My eyes were on Akua, making it clear who was meant to answer.
“That is correct,” she replied. “Though it was expected that true disaster would force is to flee through Arcadia.”
“Then fall back there,” I said. “The others will know the way?”
“By now, all their memory blocks should have ended,” she replied.
Good enough, given that I couldn’t afford going around fetching everyone. Adjutant I might be able to find, but who the Hells knew where Archer was? Thief was the last out in the wilds, and to be honest there was no chance of me finding her in the city if she didn’t want to be found.
“Be safe, you two,” I said, and grimaced immediately.
I was painfully aware that the words being spoken in Keter made them even more a platitude than usual. There was no safety here, only the Dead King’s whimsical sufferance.
“That seems unlikely,” Masego noted. “But I shall attempt it nonetheless.”
I squeezed his shoulder before sending him off. It would be slow work for him to descend the pyramid’s slope, but hardly impossible. Diabolist could handle herself, and the steady look I gave her before she left made it clear she was supposed to ease his exhaustion as much as possible.
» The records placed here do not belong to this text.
/-! ### The interrupted gang's registers, and the handler table (R302, R303) -/

/-- The gang that the trap routine has interrupted; none in the system slot. -/
def Core.interrupted (k : Core) : Option Nat :=
  match k.owner with
  | .gang i => some i
  | _ => none
/-- A gang's own register, `g0` reading zero. -/
def Gang.own (g : Gang) (n : Nat) : Word := if n = 0 then 0 else mget 0 g.g n
def Gang.ownBad (g : Gang) (n : Nat) : Bool := n ≠ 0 && g.gPoison.getLsbD n
def Gang.ownPend (g : Gang) (n : Nat) : Bool := n ≠ 0 && g.gPend.getLsbD n
/-- `cldw`: poison is copied (spec/22 R465). -/
def execCldw (d n : BitVec 4) (s : State) : Host.Outcome State Fault Refusal :=
  s.finish (s.atLevels [1] <| s.gate [] [d] <|
    match s.me.interrupted with
    | none => .next (s.writeG d 0)
    | some i =>
      let g := s.me.at i
      if g.ownPend n.toNat then .wait s else .next (s.writeG d (g.own n.toNat) (g.ownBad n.toNat)))
/-- `cldw.w`. -/
def execCldwW (a n : BitVec 4) (s : State) : Host.Outcome State Fault Refusal :=
  s.finish (s.atLevels [1] <| s.gate [] [a] <|
    match s.me.interrupted with
    | none => .next s
    | some i =>
      let g := s.me.at i
      if n = 0 then .next s
      else if g.ownPend n.toNat then .wait s
      else .next (s.modMe fun k => k.setAt i
        { g with g := mset 0 g.g n.toNat (s.readG a), gPoison := bput g.gPoison n.toNat (s.me.poisonG a.toNat) }))
/-- `chrd`. -/
def execChrd (a : BitVec 4) (c : BitVec 6) (s : State) : Host.Outcome State Fault Refusal :=
  s.finish (s.atLevels [1] <| s.imageForm a [a] 16 fun off =>
    s.storeImage off [(s.me.channel c.toNat).word0, s.me.channelStatus c.toNat])
/-- The entry that `chwr` writes: STATE follows ROUTINE, with no rebinding. -/
def Channel.written (h : Channel) (w0 w1 : Word) : Channel :=
  let c := { h with word0 := w0, enable := w1.getLsbD 0, hold := w1.getLsbD 2, next := none }
  let st := if c.routine = 0 then 0 else 1
  { c with state := st, told := h.told && h.state = 0 && st = 0 }
/-- `chwr`. -/
def execChwr (d a : BitVec 4) (c : BitVec 6) (s : State) : Host.Outcome State Fault Refusal :=
  let ch := c.toNat
  s.finish (s.atLevels [1] <| s.imageForm a [d, a] 16 fun off => s.readImage off 2 fun t ws =>
    let k := t.me
    let h := k.channel ch
    let x := h.written (ws.getD 0 0) (ws.getD 1 0)
    let st := if k.bindStatus ch x ≠ 0 then k.bindStatus ch x else if k.resident ch ∨ h.state = 2 then 4 else 0
    if st ≠ 0 then .next (t.writeG d (w64 st))
    else .next ((((t.modMe (·.setChannel ch x)).bindRing t.cur ch).regrant t.cur ch).writeG d 0))

/-! ### Error banks, injections, idle (R306, R307, R321; spec/22 R464) -/

/-- Where a bank is. -/
inductive BankAt where
  | core (c : Nat) | part (n : Nat) | cluster (n : Nat) | slice (n : Nat) | stack (n : Nat) | none
  deriving DecidableEq, Repr
/-- The bank that a selector names (Table 22-2): of a position at which no core of the context stands, the part's. -/
def State.bankNamed (s : State) (v : Word) : BankAt :=
  let kind := fieldOf v 63 60
  let pkg := fieldOf v 59 56
  let i := fieldOf v 15 0
  if fieldOf v 55 16 ≠ 0 then .none
  else if kind = 0 then (if v = 0 then .core s.cur else .none)
  else if kind = 1 then
    if 25600 ≤ i then .none
    else match (if s.ctx.saved then [] else s.ctx.cores).find? fun e => e.2.1 = pkg && coreIndexAt e.2 = i with
      | some e => .core e.1
      | Option.none => .part (25600 * pkg + i)
  else if kind = 2 ∧ i < 64 then .core (sysBase + 64 * pkg + i)
  else if kind = 3 ∧ i < 256 then .slice (256 * pkg + i)
  else if kind = 4 ∧ i < 8 then .stack (8 * pkg + i)
  else if kind = 5 ∧ i < 3200 then .cluster (3200 * pkg + i)
  else .none
def State.bank (s : State) : BankAt → Option ErrorBank
  | .core c => some (s.core c).bank
  | .part n => some (mget {} s.parts n).bank
  | .cluster n => some (s.cluster n).bank
  | .slice n => some (mget {} s.sliceBanks n)
  | .stack n => some (mget {} s.stackBanks n)
  | .none => Option.none
def State.setBank (s : State) (b : ErrorBank) : BankAt → State
  | .core c => s.modCore c fun k => { k with bank := b }
  | .part n => { s with parts := mput s.parts n { mget {} s.parts n with bank := b } }
  | .cluster n => s.modCluster n fun u => { u with bank := b }
  | .slice n => { s with sliceBanks := mput s.sliceBanks n b }
  | .stack n => { s with stackBanks := mput s.stackBanks n b }
  | .none => s
/-- VALID, UE, OVF, LOST and CECOUNT cleared. -/
def ErrorBank.clear (b : ErrorBank) : ErrorBank :=
  { b with words := (b.words.getD 0 0 &&& 0x1F000000FFFFFFFF#64) :: b.words.drop 1 }
/-- A read of word w: word 0 takes the snapshot that the others read. -/
def ErrorBank.read (b : ErrorBank) (w : Nat) : Word × ErrorBank :=
  if w = 0 then (b.words.getD 0 0, { b with snap := b.words }) else (b.snap.getD w 0, b)
/-- `ebrd` and `ebrd.clr`. -/
def State.bankForm (s : State) (d a : BitVec 4) (w : BitVec 2) (clear : Bool) : Out :=
  s.atLevels [1, 2] <| s.gate [a] [d, a] <|
    let v := s.readG a
    if s.me.priv = 1 ∧ v ≠ 0 then s.trapHere 0x02 0
    else match s.bank (s.bankNamed v) with
      | Option.none => .next (s.writeG d 0)
      | some b =>
        let r := b.read w.toNat
        .next ((s.setBank (if clear then r.2.clear else r.2) (s.bankNamed v)).writeG d r.1)
/-- `ebrd`. -/
def execEbrd (d a : BitVec 4) (w : BitVec 2) (s : State) : Host.Outcome State Fault Refusal := s.finish (s.bankForm d a w false)
/-- `ebrd.clr`. -/
def execEbrdClr (d a : BitVec 4) (w : BitVec 2) (s : State) : Host.Outcome State Fault Refusal := s.finish (s.bankForm d a w true)
/-- `inj`: one injected error of a kind is armed, if none of it is. -/
def execInj (d a : BitVec 4) (sel : BitVec 8) (s : State) : Host.Outcome State Fault Refusal :=
  s.finish (s.atLevels [1, 2] <| s.gate [a] [d, a] <|
    if s.me.inject.any (·.1 = sel.toNat) then .next (s.writeG d 1)
    else .next ((s.modMe fun k => { k with inject := k.inject ++ [(sel.toNat, s.readG a)] }).writeG d 0))
/-- `idle`: the core issues nothing until the cycles pass, an arrival comes, or its timer reaches zero. -/
def execIdle (a : BitVec 4) (s : State) : Host.Outcome State Fault Refusal :=
  s.finish (s.atLevels [1, 2] <| s.gate [a] [a] <|
    .next (s.modMe fun k => { k with idle := some (s.clock, (s.readG a).toNat) }))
All that was left now was to somehow find Malicia, crush her defences and taker her life. All without breaching the unspoken rules the Dead King had set about what would constitute breaking his hospitality. I doubted Neshamah would truly mind a spot of murder even in his personal backyard, but that wasn’t how this worked: I had to maintain a certain level of deniability. Which wasn’t looking great, considering the closest thing I had to a plan at the moment was ‘murder in broad daylight’. The Skein and the Spellblade should no longer be a part of this, at least. The Revenants would remain stuck in their little kingdoms. That left the Empress’ own personal guard.
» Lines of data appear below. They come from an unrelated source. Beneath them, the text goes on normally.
-- ==== Sys2Proof/Certificates/Slice0/Obligations.lean ====
section
/-! DEFINITION. What is stated of the model for the provers. The words of Sys2Proof/Safety.lean are used throughout; each
statement's docstring names the rules that it formalises. -/

section

open Sys2Proof Sys2Proof.Machine Sys2Proof.Spec


/-- Every three-register instruction of Table 4-2 (spec/04 R100) writes its result to `gD` and retires, from every state in
which its registers await no reply and its sources carry no poison; `add` with B = 0 is `mov`, which copies poison
(spec/22 R465).

`mov`, the two-register instructions of Table 4-2, and `bfi`, which also reads `gD` (spec/04 R100). -/
def Obligations.GangRegisterFormsComplete : Prop :=
  (∀ (s : State) (d a b : BitVec 4), Ready s [a, b] [d, a, b] →
     (b ≠ 0 → Completes (.add d a b) s (s.writeG d (s.readG a + s.readG b))) ∧
     Completes (.mul d a b) s (s.writeG d (s.readG a * s.readG b)) ∧
     Completes (.mulhS64 d a b) s (s.writeG d (mulHighS (s.readG a) (s.readG b))) ∧
     Completes (.mulhN64 d a b) s (s.writeG d (mulHighN (s.readG a) (s.readG b))) ∧
     Completes (.divS64 d a b) s (s.writeG d (quotS (s.readG a) (s.readG b))) ∧
     Completes (.divN64 d a b) s (s.writeG d (quotN (s.readG a) (s.readG b))) ∧
     Completes (.remS64 d a b) s (s.writeG d (remS (s.readG a) (s.readG b))) ∧
     Completes (.remN64 d a b) s (s.writeG d (remN (s.readG a) (s.readG b))) ∧
     Completes (.sub d a b) s (s.writeG d (s.readG a - s.readG b)) ∧
     Completes (.and d a b) s (s.writeG d (s.readG a &&& s.readG b)) ∧
     Completes (.or d a b) s (s.writeG d (s.readG a ||| s.readG b)) ∧
     Completes (.xor d a b) s (s.writeG d (s.readG a ^^^ s.readG b)) ∧
     Completes (.andn d a b) s (s.writeG d (s.readG a &&& ~~~s.readG b)) ∧
     Completes (.shl d a b) s (s.writeG d (s.readG a <<< ((s.readG b).toNat % 64))) ∧
     Completes (.shr d a b) s (s.writeG d (s.readG a >>> ((s.readG b).toNat % 64))) ∧
     Completes (.sra d a b) s (s.writeG d ((s.readG a).sshiftRight ((s.readG b).toNat % 64))) ∧
     Completes (.rol d a b) s (s.writeG d ((s.readG a).rotateLeft ((s.readG b).toNat % 64))) ∧
     Completes (.minS64 d a b) s (s.writeG d (if (s.readG b).toInt < (s.readG a).toInt then s.readG b else s.readG a)) ∧
     Completes (.maxS64 d a b) s (s.writeG d (if (s.readG a).toInt < (s.readG b).toInt then s.readG b else s.readG a)) ∧
     Completes (.minN64 d a b) s (s.writeG d (if (s.readG b).toNat < (s.readG a).toNat then s.readG b else s.readG a)) ∧
     Completes (.maxN64 d a b) s (s.writeG d (if (s.readG a).toNat < (s.readG b).toNat then s.readG b else s.readG a)) ∧
     Completes (.seq d a b) s (s.writeG d (if s.readG a = s.readG b then 1 else 0)) ∧
     Completes (.sltS64 d a b) s (s.writeG d (if (s.readG a).toInt < (s.readG b).toInt then 1 else 0)) ∧
     Completes (.sltN64 d a b) s (s.writeG d (if (s.readG a).toNat < (s.readG b).toNat then 1 else 0)) ∧
     (∀ k : BitVec 2, Completes (.lea d a b k) s (s.writeG d (s.readG a + s.readG b * BitVec.ofNat 64 (2 ^ k.toNat)))) ∧
     ∀ n : BitVec 6, Completes (.bfx d a b n) s
       (s.writeG d (w64 ((s.readG a).toNat / 2 ^ ((s.readG b).toNat % 64) % 2 ^ (n.toNat + 1))))) ∧
  (∀ (s : State) (d a : BitVec 4),
     (Ready s [] [d, a] → Completes (.add d a 0) s (s.writeG d (s.readG a) (s.me.poisonG a.toNat))) ∧
     (Ready s [a] [d, a] →
       Completes (.clz d a) s (s.writeG d (w64 (leadingZeros (s.readG a)))) ∧
       Completes (.ctz d a) s (s.writeG d (w64 (trailingZeros (s.readG a)))) ∧
       Completes (.popc d a) s (s.writeG d (w64 (oneBits (s.readG a)))) ∧
       ∀ n : BitVec 6,
         Completes (.sext d a n) s (s.writeG d ((BitVec.ofNat (n.toNat + 1) (s.readG a).toNat).signExtend 64)) ∧
         Completes (.zext d a n) s (s.writeG d (w64 ((s.readG a).toNat % 2 ^ (n.toNat + 1))))) ∧
     ∀ (b : BitVec 4) (n : BitVec 6), Ready s [a, b, d] [d, a, b, d] →
       Completes (.bfi d a b n) s
         (s.writeG d (insertBits (s.readG d) (s.readG a) ((s.readG b).toNat % 64) (n.toNat + 1))))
The Sentinels hardly scared me, at the end of the day. Well-trained or not, they were only soldiers. But there was a more than decent chance she’d have Wasteland mages with her, and that was a different story entirely. I’d killed more than a few of those, over the last few years, but that’d been before I’d become… this. Wards mattered to me a lot more than they used to, and I wasn’t meeting a cluster of casters in the middle of a chaotic battlefield: these sorcerers would likely have been told everything the Empress knew about what I could and couldn’t do, including vulnerabilities. Black had made a career out of killing enemies much stronger than him with careful planning and preparation. I did not intend to end up on the wrong side of his teachings. Power clapped in the distance, a quick spike followed by smaller workings. I cocked my head. Northern slope of the pyramid, maybe a little further. A trap? Maybe. Or a distraction. But I couldn’t afford not to look, could I?
With gritted teeth, I set out for my little talk with the Dread Empress of Praes.